The picture above was taken in the Gravity Bar, in the Guinness Storehouse in Dublin. I love stouts, and Guinness Extra Stout is one of my all time favorite beers. That being said, I must also say that Guinness has a stranglehold on the stout market in Ireland, and they're doing a remarkably effective job of flooding the entire country with their least-interesting (in my opinion) beer, Guinness Draught. Every single pub we visited during three weeks of travel in Ireland had Guinness Draught on, well, on draft. It was so ubiquitous, and the beer is so middle-of-the-road and don't-challenge-anybody in its characteristics, that it had me wondering if Guinness has some sort of clause they make pubs sign, preventing them from carrying the competition.

(Guinness also controls a significant portion of the tourist trade in Dublin.
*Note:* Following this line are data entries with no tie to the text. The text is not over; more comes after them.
-- ==== Sys2Proof/Laws/Decode.lean ====
section
/-! SUPPORT. The formats (spec 30_encoding.md R82): which fixed bits a packed word has, and that each field
read from a packed word is the field packed. -/

namespace Sys2Proof

/-! ## A packed word selects its row (R90) -/

/-- A mask over a concatenation is the concatenation of the masks. -/
theorem and_append_eq {a b : Nat} {x m x' : BitVec a} {y n y' : BitVec b}
    (h1 : x &&& m = x') (h2 : y &&& n = y') : (x ++ y) &&& (m ++ n) = x' ++ y' := by
  rw [BitVec.and_append, h1, h2]

theorem and_ones7 (x : BitVec 7) : x &&& 0x7F#7 = x := BitVec.and_allOnes
theorem and_ones3 (x : BitVec 3) : x &&& 7#3 = x := BitVec.and_allOnes
theorem and_none {a : Nat} (x : BitVec a) : x &&& 0#a = 0#a := BitVec.and_zero

/-- A word selects a row when the word's fixed bits, cut out by the mask, are the match value. -/
theorem selects_of {r : Row} {w m v : Word} (hm : r.mask = m) (hv : r.value = v)
    (h : w &&& m = v) : r.selects w = true := by
  unfold Row.selects; rw [hm, hv, beq_iff_eq]; exact h

theorem selects_packR (r : Row) (hm : r.mask = 0xFE00707F#32)
    (hv : r.value = r.funct7 ++ 0#5 ++ 0#5 ++ r.funct3 ++ 0#5 ++ r.opcode)
    (rs2 : BitVec 5) (rs1 rd : Reg) : r.selects (packR r rs2 rs1 rd) = true :=
  selects_of (m := 0x7F#7 ++ 0#5 ++ 0#5 ++ 7#3 ++ 0#5 ++ 0x7F#7) hm hv
    (and_append_eq (and_append_eq (and_append_eq (and_append_eq (and_append_eq (and_ones7 _) (and_none _)) (and_none _)) (and_ones3 _)) (and_none _)) (and_ones7 _))

theorem selects_packI (r : Row) (hm : r.mask = 0x0000707F#32)
    (hv : r.value = 0#12 ++ 0#5 ++ r.funct3 ++ 0#5 ++ r.opcode)
    (imm : BitVec 12) (rs1 : BitVec 5) (rd : Reg) : r.selects (packI r imm rs1 rd) = true :=
  selects_of (m := 0#12 ++ 0#5 ++ 7#3 ++ 0#5 ++ 0x7F#7) hm hv
    (and_append_eq (and_append_eq (and_append_eq (and_append_eq (and_none _) (and_none _)) (and_ones3 _)) (and_none _)) (and_ones7 _))

theorem selects_packS (r : Row) (hm : r.mask = 0x0000707F#32)
    (hv : r.value = 0#7 ++ 0#5 ++ 0#5 ++ r.funct3 ++ 0#5 ++ r.opcode)
    (imm : BitVec 12) (rs2 rs1 : Reg) : r.selects (packS r imm rs2 rs1) = true :=
  selects_of (m := 0#7 ++ 0#5 ++ 0#5 ++ 7#3 ++ 0#5 ++ 0x7F#7) hm hv
    (and_append_eq (and_append_eq (and_append_eq (and_append_eq (and_append_eq (and_none _) (and_none _)) (and_none _)) (and_ones3 _)) (and_none _)) (and_ones7 _))

theorem selects_packB (r : Row) (hm : r.mask = 0x0000707F#32)
    (hv : r.value = 0#1 ++ 0#6 ++ 0#5 ++ 0#5 ++ r.funct3 ++ 0#4 ++ 0#1 ++ r.opcode)
    (off : BitVec 13) (rs2 rs1 : Reg) : r.selects (packB r off rs2 rs1) = true :=
  selects_of (m := 0#1 ++ 0#6 ++ 0#5 ++ 0#5 ++ 7#3 ++ 0#4 ++ 0#1 ++ 0x7F#7) hm hv
    (and_append_eq (and_append_eq (and_append_eq (and_append_eq (and_append_eq (and_append_eq (and_append_eq (and_none _) (and_none _)) (and_none _)) (and_none _)) (and_ones3 _)) (and_none _)) (and_none _)) (and_ones7 _))

theorem selects_packU (r : Row) (hm : r.mask = 0x0000007F#32)
    (hv : r.value = 0#20 ++ 0#5 ++ r.opcode)
    (imm : BitVec 20) (rd : Reg) : r.selects (packU r imm rd) = true :=
  selects_of (m := 0#20 ++ 0#5 ++ 0x7F#7) hm hv
    (and_append_eq (and_append_eq (and_none _) (and_none _)) (and_ones7 _))

theorem selects_packJ (r : Row) (hm : r.mask = 0x0000007F#32)
    (hv : r.value = 0#1 ++ 0#10 ++ 0#1 ++ 0#8 ++ 0#5 ++ r.opcode)
    (off : BitVec 21) (rd : Reg) : r.selects (packJ r off rd) = true :=
  selects_of (m := 0#1 ++ 0#10 ++ 0#1 ++ 0#8 ++ 0#5 ++ 0x7F#7) hm hv
    (and_append_eq (and_append_eq (and_append_eq (and_append_eq (and_append_eq (and_none _) (and_none _)) (and_none _)) (and_none _)) (and_none _)) (and_ones7 _))

/-! ## Fields of a packed word (R81-R88) -/

theorem toFin_regBits (r : Reg) : (regBits r).toFin = r := rfl

section
variable (r : Row) (rs2 : BitVec 5) (rs1 rd : Reg)

theorem rd_packR : fieldRd (packR r rs2 rs1 rd) = rd := by
  have h : (packR r rs2 rs1 rd).extractLsb' 7 5 = regBits rd := by
    apply BitVec.eq_of_getLsbD_eq; intro i hi
    simp only [packR, BitVec.getLsbD_append, BitVec.getLsbD_extractLsb']
    simp [hi, show ¬ 7 + i < 7 by omega]
  simp [fieldRd, h, toFin_regBits]

theorem rs1_packR : fieldRs1 (packR r rs2 rs1 rd) = rs1 := by
  have h : (packR r rs2 rs1 rd).extractLsb' 15 5 = regBits rs1 := by
    apply BitVec.eq_of_getLsbD_eq; intro i hi
    simp only [packR, BitVec.getLsbD_append, BitVec.getLsbD_extractLsb']
    simp [hi, show ¬ 15 + i < 7 by omega,
      show ¬ 15 + i - 7 < 5 by omega, show ¬ 15 + i - 7 - 5 < 3 by omega,
      show 15 + i - 7 - 5 - 3 = i by omega]
  simp [fieldRs1, h, toFin_regBits]

theorem shamt_packR : fieldShamt (packR r rs2 rs1 rd) = rs2 := by
  apply BitVec.eq_of_getLsbD_eq; intro i hi
  simp only [fieldShamt, packR, BitVec.getLsbD_append, BitVec.getLsbD_extractLsb']
  simp [hi, show ¬ 20 + i < 7 by omega, show ¬ 20 + i - 7 < 5 by omega, show ¬ 20 + i - 7 - 5 < 3 by omega,
    show ¬ 20 + i - 7 - 5 - 3 < 5 by omega, show 20 + i - 7 - 5 - 3 - 5 = i by omega]

theorem rs2_packR (q : Reg) : fieldRs2 (packR r (regBits q) rs1 rd) = q := by
  have h := shamt_packR r (regBits q) rs1 rd
  simp only [fieldShamt] at h
  simp [fieldRs2, h, toFin_regBits]

end

section
variable (r : Row) (imm : BitVec 12) (z : BitVec 5) (rd : Reg)

theorem rd_packI : fieldRd (packI r imm z rd) = rd := by
  have h : (packI r imm z rd).extractLsb' 7 5 = regBits rd := by
    apply BitVec.eq_of_getLsbD_eq; intro i hi
    simp only [packI, BitVec.getLsbD_append, BitVec.getLsbD_extractLsb']
    simp [hi, show ¬ 7 + i < 7 by omega]
  simp [fieldRd, h, toFin_regBits]

theorem zimm_packI : fieldZimm (packI r imm z rd) = z := by
  apply BitVec.eq_of_getLsbD_eq; intro i hi
  simp only [fieldZimm, packI, BitVec.getLsbD_append, BitVec.getLsbD_extractLsb']
  simp [hi, show ¬ 15 + i < 7 by omega, show ¬ 15 + i - 7 < 5 by omega, show ¬ 15 + i - 7 - 5 < 3 by omega,
    show 15 + i - 7 - 5 - 3 = i by omega]

theorem rs1_packI (q : Reg) : fieldRs1 (packI r imm (regBits q) rd) = q := by
  have h := zimm_packI r imm (regBits q) rd
  simp only [fieldZimm] at h
  simp [fieldRs1, h, toFin_regBits]

theorem immI_packI : fieldImmI (packI r imm z rd) = imm := by
  apply BitVec.eq_of_getLsbD_eq; intro i hi
  simp only [fieldImmI, packI, BitVec.getLsbD_append, BitVec.getLsbD_extractLsb']
  simp [hi, show ¬ 20 + i < 7 by omega, show ¬ 20 + i - 7 < 5 by omega, show ¬ 20 + i - 7 - 5 < 3 by omega,
    show ¬ 20 + i - 7 - 5 - 3 < 5 by omega, show 20 + i - 7 - 5 - 3 - 5 = i by omega]

theorem csr_packI : fieldCsr (packI r imm z rd) = imm := immI_packI r imm z rd

end

section
variable (r : Row) (imm : BitVec 12) (rs2 rs1 : Reg)

theorem rs1_packS : fieldRs1 (packS r imm rs2 rs1) = rs1 := by
  have h : (packS r imm rs2 rs1).extractLsb' 15 5 = regBits rs1 := by
    apply BitVec.eq_of_getLsbD_eq; intro i hi
    simp only [packS, BitVec.getLsbD_append, BitVec.getLsbD_extractLsb']
    simp [hi, show ¬ 15 + i < 7 by omega, show ¬ 15 + i - 7 < 5 by omega,
      show ¬ 15 + i - 7 - 5 < 3 by omega, show 15 + i - 7 - 5 - 3 = i by omega]
  simp [fieldRs1, h, toFin_regBits]

theorem rs2_packS : fieldRs2 (packS r imm rs2 rs1) = rs2 := by
  have h : (packS r imm rs2 rs1).extractLsb' 20 5 = regBits rs2 := by
    apply BitVec.eq_of_getLsbD_eq; intro i hi
    simp only [packS, BitVec.getLsbD_append, BitVec.getLsbD_extractLsb']
    simp [hi, show ¬ 20 + i < 7 by omega, show ¬ 20 + i - 7 < 5 by omega,
      show ¬ 20 + i - 7 - 5 < 3 by omega, show ¬ 20 + i - 7 - 5 - 3 < 5 by omega,
      show 20 + i - 7 - 5 - 3 - 5 = i by omega]
  simp [fieldRs2, h, toFin_regBits]

theorem immS_packS : fieldImmS (packS r imm rs2 rs1) = imm := by
  apply BitVec.eq_of_getLsbD_eq; intro i hi
  simp only [fieldImmS, packS, BitVec.getLsbD_append, BitVec.getLsbD_extractLsb']
  interval_cases i <;> simp

end

section
variable (r : Row) (off : BitVec 13) (rs2 rs1 : Reg)

theorem rs1_packB : fieldRs1 (packB r off rs2 rs1) = rs1 := by
  have h : (packB r off rs2 rs1).extractLsb' 15 5 = regBits rs1 := by
    apply BitVec.eq_of_getLsbD_eq; intro i hi
    simp only [packB, BitVec.getLsbD_append, BitVec.getLsbD_extractLsb']
    interval_cases i <;> simp
  simp [fieldRs1, h, toFin_regBits]

theorem rs2_packB : fieldRs2 (packB r off rs2 rs1) = rs2 := by
  have h : (packB r off rs2 rs1).extractLsb' 20 5 = regBits rs2 := by
    apply BitVec.eq_of_getLsbD_eq; intro i hi
    simp only [packB, BitVec.getLsbD_append, BitVec.getLsbD_extractLsb']
    interval_cases i <;> simp
  simp [fieldRs2, h, toFin_regBits]

/-- An even offset comes back whole (R85). -/
theorem immB_packB (h : evenB off = true) : fieldImmB (packB r off rs2 rs1) = off := by
  have h0 : off[0] = false := by simpa [evenB, ← BitVec.getLsbD_eq_getElem] using h
  apply BitVec.eq_of_getLsbD_eq; intro i hi
  simp only [fieldImmB, packB, BitVec.getLsbD_append, BitVec.getLsbD_extractLsb']
  interval_cases i <;> simp [h0]

end

theorem rd_packU (r : Row) (imm : BitVec 20) (rd : Reg) : fieldRd (packU r imm rd) = rd := by
  have h : (packU r imm rd).extractLsb' 7 5 = regBits rd := by
    apply BitVec.eq_of_getLsbD_eq; intro i hi
    simp only [packU, BitVec.getLsbD_append, BitVec.getLsbD_extractLsb']
    interval_cases i <;> simp
  simp [fieldRd, h, toFin_regBits]

theorem immU_packU (r : Row) (imm : BitVec 20) (rd : Reg) : fieldImmU (packU r imm rd) = imm := by
  apply BitVec.eq_of_getLsbD_eq; intro i hi
  simp only [fieldImmU, packU, BitVec.getLsbD_append, BitVec.getLsbD_extractLsb']
  interval_cases i <;> simp

theorem rd_packJ (r : Row) (off : BitVec 21) (rd : Reg) : fieldRd (packJ r off rd) = rd := by
  have h : (packJ r off rd).extractLsb' 7 5 = regBits rd := by
    apply BitVec.eq_of_getLsbD_eq; intro i hi
    simp only [packJ, BitVec.getLsbD_append, BitVec.getLsbD_extractLsb']
    interval_cases i <;> simp
  simp [fieldRd, h, toFin_regBits]

/-- An even offset comes back whole (R87). -/
theorem immJ_packJ (r : Row) (off : BitVec 21) (rd : Reg) (h : evenJ off = true) :
    fieldImmJ (packJ r off rd) = off := by
  have h0 : off[0] = false := by simpa [evenJ, ← BitVec.getLsbD_eq_getElem] using h
  apply BitVec.eq_of_getLsbD_eq; intro i hi
  simp only [fieldImmJ, packJ, BitVec.getLsbD_append, BitVec.getLsbD_extractLsb']
  interval_cases i <;> simp [h0]

/-! ## The offsets a word gives are even (R85, R87) -/

theorem even_fieldImmB (w : Word) : evenB (fieldImmB w) = true := by
  simp only [evenB, fieldImmB, BitVec.getLsbD_append]
  simp

theorem even_fieldImmJ (w : Word) : evenJ (fieldImmJ w) = true := by
  simp only [evenJ, fieldImmJ, BitVec.getLsbD_append]
  simp

/-- A row that is found is a row of the table and selects the word (R90). -/
theorem lookupRow_some {w : Word} {e : Entry} (h : lookupRow w = some e) :
    e ∈ decodeTable ∧ e.row.selects w = true :=
  ⟨List.mem_of_find?_eq_some h, List.find?_some (p := fun e : Entry => e.row.selects w) h⟩

end Sys2Proof
end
Their Guinness Storehouse is practically a theme-park, with multi-media displays (the picture below is an example) and floors and floors of exhibits. I'd guess that the majority of tourists visiting Ireland stop in at the Storehouse, even though a lot of them probably don't drink or like beer.)


Guinness's main competition, in the stout department, is probably Murphy's. And Murphy's probably owes a lot of that success to the city of Cork, which is the second largest city in the Irish Republic, and which suffers a sort of sibling-rivalry relationship with Dublin. The people of Cork (would you call them "Corkers"?) often claim they're the "real capital" of Ireland, and they take every opportunity to differentiate themselves from Dubliners. One of the ways they do that is by drinking Murphy's, which plays a sort of "little brother" role to Guinness. To tell the truth, the Corkers might be getting the better end of the deal with that situation: Murphy's is drier, with a more pronounced roasted-barley flavor, than the milquetoast Guinness Draught.


Also in Cork, though operating on a much smaller scale, is the Franciscan Well Brewery, which hypes itself as a brewery that operates on the site of an ancient Franciscan Monastery, using the monastery's well-water for its beer. The picture you see up above is me getting ready to partake in their beer sampler. They've been around since 1998--operating in the "brew-pub" capacity that was so crucial to the craft-beer movement in the United States in the 1980s--and that longevity in itself is a success. The place was nice enough too--a quiet/dank hole to hide in for a while. Unfortunately, the beer wasn't very memorable.


The other big Irish stout brewer is Beamish. When I first moved to San Francisco, and would frequent the local Irish pubs with the other Parkside brewer Scott, Beamish was my beer of choice. I remember it as being smoother than Murphy's, but with a bit more lactic-tang and a bit more chocolate-aroma than Guinness. I got only one chance to sample a Beamish in Ireland, while out on a night in Galway, but I can't attest to its flavor from that drink. To start with, it was a long night. And to top it off, the pub I found Beamish at was a rather rundown affair, with draft-lines in sore need of repair. My pint of Beamish drank more like a cup of curdled milk--chunky and sour--than a world-class stout. You wouldn't know it though, looking at the picture above.

In the end, the finest stout I had in Ireland was from a little brewery I'd never heard of before: Carlow's. Their O'Hara's Irish Stout was a perfect example of what I love about the style: roasty, dry, full-bodied, black and beautiful. I stumbled across the beer by accident, at a pub in the tourists' drinking center of Dublin--the Temple Bar area.

I'd also like to mention that while writing this post I've been working my way through a six-pack of Deschutes' Obsidian Stout, which is an excellent beer.